## TO DO:
Repeat precisely the span of lines below that opens with the line containing "source's field of" and closes with the line containing "eligible source records", both included.
** AVAILABLE DATA follows **
/-- SOURCE_ARRIVAL for a source that is neither reserved nor of the always-on part: an arrival is a rise of the signal
since it was last sensed in level and rising mode, a fall in falling mode, any change in the mode of both edges. The
source's field of ICU_CNTk rises by 1 with an arrival, saturating at 15, and stays without one, whatever is pending,
masked or in service: no premise names these. -/
def Obligations.ArrivalsAreCounted : Prop :=
  ∀ (s : State) (l : LaneId) (k : Fin 256), s.runs l → srcReserved k = false → ¬ (8 ≤ k.val ∧ k.val ≤ 13) →
    let L := s.lane l
    let sig := L.srcSignal k
    let was := L.icu.last.getLsbD k
    let mode := L.srcMode k
    let arrival := if mode = 2 then was && !sig else if mode = 3 then was != sig else sig && !was
    let n := L.fld (Reg.icuCnt (k / 8)) (4 * (k % 8)) 4
    ∃ u, exec (.sourceArrival l k) s = .next u
      ∧ (u.lane l).fld (Reg.icuCnt (k / 8)) (4 * (k % 8)) 4 = (if arrival then min (n + 1) 15 else n)

/-- SOURCE_ARRIVAL of a reserved source changes nothing; an arrival makes an edge-sensed source pending, each command for
a source of the always-on part is one (log entry 59), and nothing else changes. CLAIM with an empty record and an
eligible source records the lowest and clears its pending bit unless it arrived in this cycle; else it changes
nothing; a source that a target of lower number claims in the cycle is passed over. COMPLETE with the record's source,
or CLR_REC with its key, empties the record; 0x3FF with an empty record does nothing; else COMP_ORDER is set and
counted. MODE_WRITE: from the next PCLK each mode but of reserved and privileged sources, with the present signal as
last level. PENDING_CLEAR: the edge-sensed bits written 1. MASK_WRITE: from the next PCLK the enables but of reserved
sources. SW_SET and SW_CLR: a set wins. REMOTE_LINE: the line of the other lane's target for the port. The last level,
set before clear, and a pending bit after a change of mode are the model's (log entries 101 and 103); what a PCLK
holds back is log entry 50. -/
def Obligations.ClaimsAndSettingsOfTheController : Prop :=
  ∀ (s : State) (l : LaneId) (t : Fin 5) (k : Fin 192) (kf : Fin 256) (m : Fin 16) (w : Fin 8) (v : Word), s.runs l →
    let L := s.lane l
    let hide := hideIn l fun L => { L with icu := {} }
    let recIs := fun (u : State) (c : Vector (Option Nat) 5) => ({ (u.lane l).icu with sent := 0 } : Icu) = { L.icu with recs := c, sent := 0 }
    (srcReserved kf = true → exec (.sourceArrival l kf) s = .next s.settle)
    ∧ (∃ u, exec (.sourceArrival l kf) s = .next u
        ∧ (srcReserved kf = false → L.srcMode kf = 1 → L.srcSignal kf = true → L.icu.last.getLsbD kf = false → (u.lane l).icu.pend.getLsbD kf = true)
        ∧ (8 ≤ kf.val → kf.val ≤ 13 → (u.lane l).fld (Reg.icuCnt (kf / 8)) (4 * (kf % 8)) 4 = min (L.fld (Reg.icuCnt (kf / 8)) (4 * (kf % 8)) 4 + 1) 15)
        ∧ (L.srcMode kf = 0 → (u.lane l).icu.pend = L.icu.pend) ∧ (u.lane l).icu.recs = L.icu.recs
        ∧ (srcReserved kf = false → ¬ (8 ≤ kf.val ∧ kf.val ≤ 13) → (u.lane l).icu.last.getLsbD kf = L.srcSignal kf)
        ∧ s.keeps u hide (inLane l [Reg.icuCnt (kf / 8)]))
    ∧ (s.takesWrite l (Reg.tgtClaim t) → L.icuRec t = none → L.srcEligible t k = true → (∀ j : Fin 192, j < k → L.srcEligible t j = false) → (∀ o ∈ s.claimsSoon l, t.val ≤ o) →
      ∃ u, exec (.claim l t) s = .next u ∧ (u.lane l).icuRec t = some k.val
        ∧ (∀ j : Fin 256, (u.lane l).icu.pend.getLsbD j =
            (L.icu.pend.getLsbD j && (decide (j.val ≠ k.val) || (L.freshMask (Reg.icuPend (k / 32))).getLsbD (k % 32))))
        ∧ (∀ j : Fin 5, j ≠ t → (u.lane l).icuRec j = L.icuRec j) ∧ s.keeps u hide (inBoth []))
    ∧ (∀ o : Fin 5, o < t → Instr.claim l o ∈ s.pending → L.icuRec o = none → L.srcNext o = some k.val → L.icuRec t = none →
      ∃ u, exec (.claim l t) s = .next u ∧ (u.lane l).icuRec t ≠ some k.val ∧ s.keeps u hide (inBoth []))
    ∧ ((L.icuRec t).isSome = true ∨ (∀ j : Fin 192, L.srcEligible t j = false) → exec (.claim l t) s = .next s.settle)
    ∧ (s.takesWrite l (Reg.tgtComplete t) →
      let x := bits v 0 10
      ∃ u, exec (.complete l t v) s = .next u
        ∧ (L.icuRec t = some x → recIs u (vmod L.icu.recs t fun _ => none) ∧ s.keeps u hide (inBoth []))
        ∧ (L.icuRec t = none → x = 0x3FF → recIs u L.icu.recs ∧ s.keeps u hide (inBoth []))
        ∧ (L.icuRec t ≠ some x → (L.icuRec t).isSome = true ∨ x ≠ 0x3FF → (u.lane l).icuRec t = L.icuRec t
            ∧ (u.lane l).bit Reg.icuEvent 0 = true ∧ (u.lane l).fld (Reg.tgtCtrl t) 0 8 = min (L.fld (Reg.tgtCtrl t) 0 8 + 1) 0xFF
            ∧ s.keeps u (hide ∘ hideFaults) (inLane l [Reg.icuEvent, Reg.tgtCtrl t, Reg.fltLost])))
    ∧ (s.takesWrite l (Reg.tgtCtrl t) →
      ∃ u, exec (.clrRec l t v) s = .next u ∧ (u.lane l).reg (Reg.tgtCtrl t) = L.written (Reg.tgtCtrl t) v
        ∧ (bits v 16 16 = 0x3E5A → (u.lane l).icuRec t = none) ∧ (bits v 16 16 ≠ 0x3E5A → (u.lane l).icuRec t = L.icuRec t)
        ∧ s.keeps u hide (inLane l [Reg.tgtCtrl t]))
    ∧ (s.takesWrite l (Reg.icuMode m) →
      ∃ u, exec (.modeWrite l m v) s = .next u ∧ s.keeps u hide (inLane l [Reg.icuMode m])
        ∧ (u.lane l).icu.pend = L.icu.pend ∧ (u.lane l).icu.last = L.icu.last ∧ (u.lane l).icu.recs = L.icu.recs
        ∧ (∀ j : Fin 16, let src := 16 * m.val + j
            let fixed := srcReserved src = true ∨ 8 ≤ src ∧ src ≤ 13
            let N := (u.lane l).icuLand
            let new := if fixed then L.fld (Reg.icuMode m) (2 * j) 2 else bits v (2 * j) 2
            (u.lane l).srcMode src = L.srcMode src ∧ N.srcMode src = new
              ∧ (L.icu.old = [] → new ≠ L.srcMode src → N.icu.last.getLsbD src = L.srcSignal src)
              ∧ (L.icu.old = [] → new = L.srcMode src → N.icu.last.getLsbD src = L.icu.last.getLsbD src
                  ∧ N.icu.pend.getLsbD src = L.icu.pend.getLsbD src)))
    ∧ (s.takesWrite l (Reg.icuPend w) →
      ∃ u, exec (.pendingClear l w v) s = .next u ∧ s.keeps u hide (inBoth [])
        ∧ (∀ j : Fin 256, (u.lane l).icu.pend.getLsbD j = (L.icu.pend.getLsbD j && !(decide (j.val / 32 = w.val) && v.getLsbD (j % 32)
            && !(L.freshMask (Reg.icuPend w)).getLsbD (j % 32) && decide (L.srcMode j ≠ 0))))
        ∧ (u.lane l).icu.last = L.icu.last ∧ (u.lane l).icu.recs = L.icu.recs)
    ∧ (s.takesWrite l (Reg.tgtEn t w) →
      ∃ u, exec (.maskWrite l t w v) s = .next u ∧ s.keeps u hide (inLane l [Reg.tgtEn t w])
        ∧ (u.lane l).icu.pend = L.icu.pend ∧ (u.lane l).icu.recs = L.icu.recs ∧ (u.lane l).srcEligible t k = L.srcEligible t k
        ∧ (∀ j : Fin 32, ((u.lane l).icuLand.icuEff (Reg.tgtEn t w)).getLsbD j = (v.getLsbD j && !srcReserved (32 * w + j))))
    ∧ (s.takesWrite l Reg.icuSw →
      ∃ u, exec (.swSet l v) s = .next u ∧ exec (.swClr l v) s = .next u ∧ s.keeps u hideNone (inLane l [Reg.icuSw])
        ∧ (∀ j : Fin 8, (u.lane l).bit Reg.icuSw j = (v.getLsbD j || (L.bit Reg.icuSw j && !v.getLsbD (8 + j)))))
    ∧ (∀ x, (L.xwk.rx.head?.bind fun m => match m with | .line n on => some (n, on) | _ => none) = some x →
      ∃ u, exec (.remoteLine l) s = .next u ∧ s.keeps u (hide ∘ hideXwk) (inBoth [])
        ∧ (∀ i : Fin 2, x.1 = remoteTarget (otherLane l) i → (u.lane l).icu.remote.getLsbD i = x.2 ∧ (u.lane l).icu.recs = L.icu.recs))
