-- ==== Sys2Proof/Laws/Crypto.lean ====
section
/-! SUPPORT. The lengths of digests (21_monitor.md R416): a correct response exists for every nonce. -/

namespace Sys2Proof.Machine

theorem leBytes_length (n : Nat) : ∀ x, (leBytes x n).length = n := by
  induction n with
  | zero => exact fun _ => rfl
  | succ n ih => exact fun x => congrArg Nat.succ (ih (x / 256))

/-- A SHA-256 digest is 32 bytes. -/
theorem sha256_length (m : List Byte) : (sha256 m).length = 32 := by
  simp [sha256, leBytes_length]

/-- An HMAC is 32 bytes, so the first 16 that R416 takes are 16. -/
theorem hmac_length (k m : List Byte) : (hmac k m).length = 32 := sha256_length _

end Sys2Proof.Machine
end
** End of AVAILABLE DATA **
## WRITTEN RESPONSE:
source's field of ICU_CNTk rises by 1 with an arrival, saturating at 15, and stays without one, whatever is pending,
masked or in service: no premise names these. -/
def Obligations.ArrivalsAreCounted : Prop :=
  ∀ (s : State) (l : LaneId) (k : Fin 256), s.runs l → srcReserved k = false → ¬ (8 ≤ k.val ∧ k.val ≤ 13) →
    let L := s.lane l
    let sig := L.srcSignal k
    let was := L.icu.last.getLsbD k
    let mode := L.srcMode k
    let arrival := if mode = 2 then was && !sig else if mode = 3 then was != sig else sig && !was
    let n := L.fld (Reg.icuCnt (k / 8)) (4 * (k % 8)) 4
    ∃ u, exec (.sourceArrival l k) s = .next u
      ∧ (u.lane l).fld (Reg.icuCnt (k / 8)) (4 * (k % 8)) 4 = (if arrival then min (n + 1) 15 else n)

/-- SOURCE_ARRIVAL of a reserved source changes nothing; an arrival makes an edge-sensed source pending, each command for
a source of the always-on part is one (log entry 59), and nothing else changes. CLAIM with an empty record and an
eligible source records the lowest and clears its pending bit unless it arrived in this cycle; else it changes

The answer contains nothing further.